Records contained in a dataset:
structure LaneState where
  st : LaneSt := .off
  /-- the candidate block boundary, and consecutive valid headers at it (R57) -/
  candidate : Nat := 0
  valid : Nat := 0
  /-- validity of the last 64 headers, newest first -/
  history : List Bool := []
  huntSince : Nat := 0
  /-- LANE_POL_SEEN 0x3014 -/
  polSeen : Nat := 0
  /-- the level sent last, and the last 58 bits sent scrambled, newest lowest (R53, R55) -/
  txLevel : Nat := 0
  txScr : Nat := 0
  /-- the level received last, and the last 58 scrambled bits received -/
  rxLevel : Nat := 0
  rxScr : Nat := 0
  /-- the coefficients of the receive equalisers: the free draw they last adapted to (R64) -/
  coef : Nat := 0
  /-- lane-level control blocks of an undefined type (R56) -/
  unknown : Nat := 0
  /-- ALIGN images received and not yet used, oldest first -/
  aligns : List Nat := []
  /-- the block position since the last ALIGN on the line, and when that ALIGN came (R59, R60) -/
  pos : Nat := 0
  lineAlignAt : Nat := 0
  /-- deskew: blocks to drop before this lane joins the rows, and the blocks that wait for their row, oldest first -/
  skip : Nat := 0
  fifo : List RxBlock := []
  polChecked : Bool := false
  /-- LANE_NUM and PORT_WIDTH of the last valid ALIGN, and when it came -/
  seenNum : Option Nat := none
  seenWidth : Nat := 0
  alignAt : Nat := 0
  deriving DecidableEq, Repr

/-- A margining run (R67). -/
structure MarginRun where
  lane : Nat
  axis : Nat
  limit : Nat
  positive : Bool
  step : Nat
  since : Nat
  deriving DecidableEq, Repr

/-- One direction of a port's crossing between the physical-coding clock and the loom's handshake (R30, R31): the bytes in
each of its up to 16 entries, oldest first; the write and the read pointer, Gray codes modulo 32; and the two synchroniser
stages of each pointer on the far side. -/
structure EdgeFifo where
  entries : List Nat := []
  wr : Nat := 0
  rd : Nat := 0
  wrStage1 : Nat := 0
  wrStage2 : Nat := 0
  rdStage1 : Nat := 0
  rdStage2 : Nat := 0
  deriving DecidableEq, Repr

structure LanesBlk where
  lane : Vector LaneState 256 := Vector.replicate 256 {}
  /-- the edge FIFOs, by port times 2, plus 1 for the direction out of the module -/
  edge : Vector EdgeFifo 256 := Vector.replicate 256 {}
  /-- reference clocks lost, a bit each, and when each was lost -/
  refLost : Nat := 0
  refLostAt : Tbl Nat := []
  /-- a freeze of adaptation: asked by the installer, since when (R65) -/
  frozen : Option (Bool × Nat) := none
  /-- lanes of these ports have left the freeze (R106) -/
  thawed : List Nat := []
  freezeEnd : Option Nat := none
  freezeHeld : Option Bool := none
  run : Option MarginRun := none
  /-- MARGIN_STATUS, MARGIN_NEG, MARGIN_POS 0x3020:05-07 -/
  marginStatus : Nat := 0
  marginNeg : Nat := 0
  marginPos : Nat := 0
  deriving DecidableEq, Repr

/-! ### Weft and twin ports (chapter 4) -/

/-- WEFT_LINK_STATE (0x3201). -/
inductive LinkSt where
  | down | training | aligned | active | retrain | failed
  deriving DecidableEq, Repr

/-- A payload flit kept for replay (R84). -/
structure SentFlit where
  seq : Nat
  slotMap : Nat
  slots : List Byte
  opAbort : Bool
  sentAt : Nat
  deriving DecidableEq, Repr

/-- An operation on its way out of a port: traffic class, slots left, whether its first slot has gone, and an abort. -/
structure OutOp where
  tc : Nat
  slots : Nat
  left : List Byte
  started : Bool := false
  abort : Bool := false
  /-- relayed by cut-through: the ingress port, and whether its last slot has come (R177) -/
  relay : Option Nat := none
  whole : Bool := true
  deriving DecidableEq, Repr

/-- What the rows of a port have brought, in the order of the line: a link-level row that passed its test, or a flit. -/
inductive RxItem where
  | row (payload : Nat)
  | flit (bytes : List Byte)
  deriving DecidableEq, Repr

structure WeftPort where
  link : LinkSt := .down
  since : Nat := 0
  /-- since when the transmitters are in electrical idle -/
  idleSince : Nat := 0
  /-- WEFT_RATE_NOW 0x3202, PORT_WIDTH_NOW 0x3006, trained lanes -/
  rate : Nat := 0
  width : Nat := 0
  lanes : Nat := 0
  /-- WEFT_TRAIN_FAILS 0x320A, WEFT_LAST_CAUSE 0x320B, WEFT_PEER 0x3208, WEFT_ACK_RTT_NS 0x3209 -/
  fails : Nat := 0
  lastCause : Nat := 0
  peer : Nat := 0
  /-- acknowledgement round trips measured: when, and ns, of the last 1 ms -/
  rtts : List (Nat × Nat) := []
  /-- training (R101, R102) -/
  trainRate : Nat := 1
  phaseSince : Nat := 0
  nonce : Nat := 0
  peerNonce : Option Nat := none
  peer212 : Bool := true
  /-- by lane: the last TS payload without LANE_NUM and CHECK, and how many in a row -/
  ts1Seen : Tbl (Nat × Nat) := []
  ts2Seen : Tbl (Nat × Nat) := []
  peerMask : Nat := 0
  orderTold : Bool := false
  /-- chosen lanes in own numbering, in the leader's numbering, width and rate, once TS2 is sent -/
  chosen : Option (Nat × Nat × Nat × Nat) := none
  ts2Sent : Nat := 0
  agreed : Bool := false
  /-- classes whose CREDIT_INIT has come, and the exchange of FLIT_START -/
  creditSeen : Nat := 0
  creditSent : Nat := 0
  startSent : Bool := false
  startSeen : Bool := false
  /-- credits as sender: advertised, returned and consumed, header then data, by class -/
  advH : Tbl Nat := []
  advD : Tbl Nat := []
  retH : Tbl Nat := []
  retD : Tbl Nat := []
  useH : Tbl Nat := []
  useD : Tbl Nat := []
  /-- credits as receiver: cumulative returns and arrivals by class -/
  giveH : Tbl Nat := []
  giveD : Tbl Nat := []
  gotH : Tbl Nat := []
  gotD : Tbl Nat := []
  crTc : Nat := 0
  /-- transmitter -/
  nextSeq : Nat := 0
  buffer : List SentFlit := []
  resend : List SentFlit := []
  headReplays : Nat := 0
  headRetrained : Bool := false
  lastNakRound : Option Bool := none
  timer : Option Nat := none
  out : List OutOp := []
  /-- receiver -/
  waitReplay : Bool := false
  nak : Bool := false
  nakRound : Bool := false
  expect : Nat := 0
  countC : Nat := 0
  opening : List Byte := []
  openSlots : Nat := 0
  /-- the operation under reception is relayed by cut-through: its egress and its chain (R177) -/
  relayTo : Option (Nat × Nat) := none
  /-- RETRAIN: cause, and since when RETRAIN_REQ rows are sent -/
  retrainSince : Nat := 0
  reqSince : Option Nat := none
  /-- since when the transmitter sends blocks at its rate, and the ALIGN rows it has sent since (R59) -/
  lineSince : Nat := 0
  alignPos : Nat := 0
  /-- flit bytes that do not fill a row yet (R76) -/
  txRow : List Byte := []
  /-- rows are formed over the trained lanes; the flit bytes gathered since a FLIT_START, none before one (R76, R77) -/
  rowing : Bool := false
  gathered : Option (List Byte) := none
  /-- rows and flits received and not yet handled, and TS1 and TS2 blocks with their lane numbers, oldest first -/
  rx : List RxItem := []
  ts : List (Nat × Nat) := []
  /-- clock compensation (R51, R61): the peer's clock behind the own one since the last compensation, in 1/10625 ns; when the
  last ALIGN row came; ALIGN rows deleted and repeated; and the rows handed on -/
  drift : Int := 0
  rowAlignAt : Option Nat := none
  deleted : Nat := 0
  repeated : Nat := 0
  rowsOut : Nat := 0
  deriving DecidableEq, Repr

/-- An operation that a flit has completed and the loom has not yet taken. -/
structure Arrival where
  port : Nat
  tc : Nat
  bytes : List Byte
  /-- ended by OP_ABORT (R75) -/
  aborted : Bool := false
  /-- relayed by cut-through: its egress and its chain -/
  relay : Option (Nat × Nat) := none
  deriving DecidableEq, Repr

structure WeftBlk where
  port : Vector WeftPort 128 := Vector.replicate 128 {}
  arrived : List Arrival := []
  /-- cut-through relays that their ingress has broken off: egress, ingress and chain (R178) -/
  broken : List (Nat × Nat × Nat) := []
  /-- ports that have just gone down, for the blocks above to act on -/
  downed : List Nat := []
  /-- ports that have just entered ACTIVE -/
  risen : List Nat := []
  /-- errors that the selvedge has still to classify: port and cause of R343 -/
  errs : List (Nat × Nat) := []
  deriving DecidableEq, Repr

/-! ### Requests and where their answers go -/

/-- The path a completion takes back to its requester (R122). -/
inductive Ret where
  /-- no answer is due -/
  | none
  /-- a warp port of this module, on the local path -/
  | port (p : Nat)
  /-- the reverse connection: CID, request sequence number, request tag -/
  | shuttle (cid seq tag : Nat)
  /-- the dobby's inbound cycle -/
  | dobby
  /-- a descriptor's local read or write: the engine's own request number -/
  | engine (req : Nat)
  /-- an imported partition's tunnel: partition -/
  | tunnel (vs : Nat)
  /-- the partition that asked has been reset since: the completion is discarded and counted (R126) -/
  | gone (vs : Nat)
  deriving DecidableEq, Repr

/-- Who asks: requester class (R323), source MID, partition, requester ID and SRC_KIND (0 warp requester, 1 dobby,
2 window-engine function), and the way back. `window` is the window the request came through. -/
structure Origin where
  cls : Nat := 0
  mid : Nat := 0
  vs : Nat := 0
  rid : Nat := 0
  kind : Nat := 0
  outside : Bool := false
  ret : Ret := .none
  window : Option Nat := none
  deriving DecidableEq, Repr

/-! ### Warp ports, partitions and hot-plug (chapter 5) -/

/-- WARP_LINK_STATE (0x3103). -/
inductive WarpSt where
  | down | training | active | surprise | dpc
  deriving DecidableEq, Repr

/-- A proxy table entry (R124). -/
structure ProxyEntry where
  mid : Nat
  vs : Nat
  rid : Nat
  kind : Nat
  outstanding : Nat := 0
  deriving DecidableEq, Repr

/-- A non-posted request a port has sent or holds, until its completion (R128, R132). -/
structure OutReq where
  rid : Nat
  tag : Nat
  t : Tlp
  origin : Origin
  reservation : Nat := 0
  since : Nat := 0
  got : Nat := 0
  deriving DecidableEq, Repr

structure WarpPort where
  st : WarpSt := .down
  /-- PORT_WIDTH_NOW, WARP_RATE_NOW 0x3104, WARP_FLIT_MODE 0x3105, WARP_DOWN_CAUSE 0x3108 -/
  width : Nat := 0
  rate : Nat := 0
  flit : Bool := false
  downCause : Nat := 0
  /-- the link is held down by software: Secondary Bus Reset, Link Disable or slot power-off (R128) -/
  softDown : Bool := false
  /-- counts since the last report of the surprise state, and when that was (R132) -/
  synthesized : Nat := 0
  dropped : Nat := 0
  reportAt : Nat := 0
  /-- DPC governs the port: its Completion Control answers Unsupported Request -/
  dpcUr : Bool := false
  /-- R131 holds under DPC -/
  surpriseUnder : Bool := false
  /-- containment under R348: cause and start -/
  contained : Option (Nat × Nat) := none
  proxies : Tbl ProxyEntry := []
  /-- the wiring that training has found: lanes in reverse order, inverted lanes; the rate whose equalisation is complete (R63) -/
  reversed : Bool := false
  inverted : Nat := 0
  equalised : Nat := 0
  /-- DPC Trigger Reason (R134) -/
  dpcReason : Nat := 0
  /-- flow control as a receiver, by 4 times the virtual channel plus 0 PH, 1 PD, 2 NPH, 3 NPD: the credits advertised when
  the link trained (R153), and those given back since as space was released (R151) -/
  adv : Tbl Nat := []
  freed : Tbl Nat := []
  /-- the upstream function this module presents for a partition of another module, by dword (R117) -/
  upCfg : Tbl Nat := []
  /-- that partition is ready: its owner has said so over the tunnel (R127) -/
  upReady : Bool := false
  reqs : List OutReq := []
  deriving DecidableEq, Repr

structure Partition where
  /-- VS_STATE 0x3303 of an enabled partition: 1 in reset, 2 active, 3 isolated -/
  st : Nat := 1
  /-- a partition reset under way: since the last cause -/
  resetSince : Option Nat := none
  /-- the reset has ended; the partition is not ready yet -/
  endedAt : Option Nat := none
  /-- PERST_N[n] asserted -/
  perst : Bool := false
  /-- completions discarded for the reset partition (R126) -/
  discarded : Nat := 0
  /-- multicast groups the host has enabled, a bit each -/
  groups : Nat := 0
  /-- configuration registers by (function number times 1024 + dword); functions: d the d-th downstream bridge, 240 the
  upstream function, 241 the proxy bridge, 242 the management function, 243 the dobby function -/
  config : Tbl Nat := []
  /-- PTM (R139): the host's time, and when it was that; a request to the host awaits its response -/
  ptm : Option (Nat × Nat) := none
  ptmAsked : Bool := false
  /-- the copy in the table shadow of the beam is unreadable; a reload runs since (R352) -/
  reloading : Option Nat := none
  /-- SEL_ISOLATE_CAUSE 0x5107, SEL_VS_ERRORS 0x5108 -/
  isolateCause : Nat := 0
  /-- isolated when the reset under way began (event 0x0906) -/
  wasIsolated : Bool := false
  /-- TLPs that the ingress holds during the reload, with their ports (R352) -/
  held : List (Nat × Tlp) := []
  errors : Nat := 0
  deriving DecidableEq, Repr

**Problem details**
One stretch of the lines above is wanted, from the line that contains "retD : Tbl Nat := []" through the line that contains "relay : Option (Nat × Nat) := none". Output it exactly.

**Problem solution**
  retD : Tbl Nat := []
  useH : Tbl Nat := []
  useD : Tbl Nat := []
  /-- credits as receiver: cumulative returns and arrivals by class -/
  giveH : Tbl Nat := []
  giveD : Tbl Nat := []
  gotH : Tbl Nat := []
  gotD : Tbl Nat := []
  crTc : Nat := 0
  /-- transmitter -/
  nextSeq : Nat := 0
  buffer : List SentFlit := []
  resend : List SentFlit := []
  headReplays : Nat := 0
  headRetrained : Bool := false
  lastNakRound : Option Bool := none
  timer : Option Nat := none
  out : List OutOp := []
  /-- receiver -/
  waitReplay : Bool := false
  nak : Bool := false
  nakRound : Bool := false
  expect : Nat := 0
  countC : Nat := 0
  opening : List Byte := []
  openSlots : Nat := 0
  /-- the operation under reception is relayed by cut-through: its egress and its chain (R177) -/
  relayTo : Option (Nat × Nat) := none
  /-- RETRAIN: cause, and since when RETRAIN_REQ rows are sent -/
  retrainSince : Nat := 0
  reqSince : Option Nat := none
  /-- since when the transmitter sends blocks at its rate, and the ALIGN rows it has sent since (R59) -/
  lineSince : Nat := 0
  alignPos : Nat := 0
  /-- flit bytes that do not fill a row yet (R76) -/
  txRow : List Byte := []
  /-- rows are formed over the trained lanes; the flit bytes gathered since a FLIT_START, none before one (R76, R77) -/
  rowing : Bool := false
  gathered : Option (List Byte) := none
  /-- rows and flits received and not yet handled, and TS1 and TS2 blocks with their lane numbers, oldest first -/
  rx : List RxItem := []
  ts : List (Nat × Nat) := []
  /-- clock compensation (R51, R61): the peer's clock behind the own one since the last compensation, in 1/10625 ns; when the
  last ALIGN row came; ALIGN rows deleted and repeated; and the rows handed on -/
  drift : Int := 0
  rowAlignAt : Option Nat := none
  deleted : Nat := 0
  repeated : Nat := 0
  rowsOut : Nat := 0
  deriving DecidableEq, Repr

/-- An operation that a flit has completed and the loom has not yet taken. -/
structure Arrival where
  port : Nat
  tc : Nat
  bytes : List Byte
  /-- ended by OP_ABORT (R75) -/
  aborted : Bool := false
  /-- relayed by cut-through: its egress and its chain -/
  relay : Option (Nat × Nat) := none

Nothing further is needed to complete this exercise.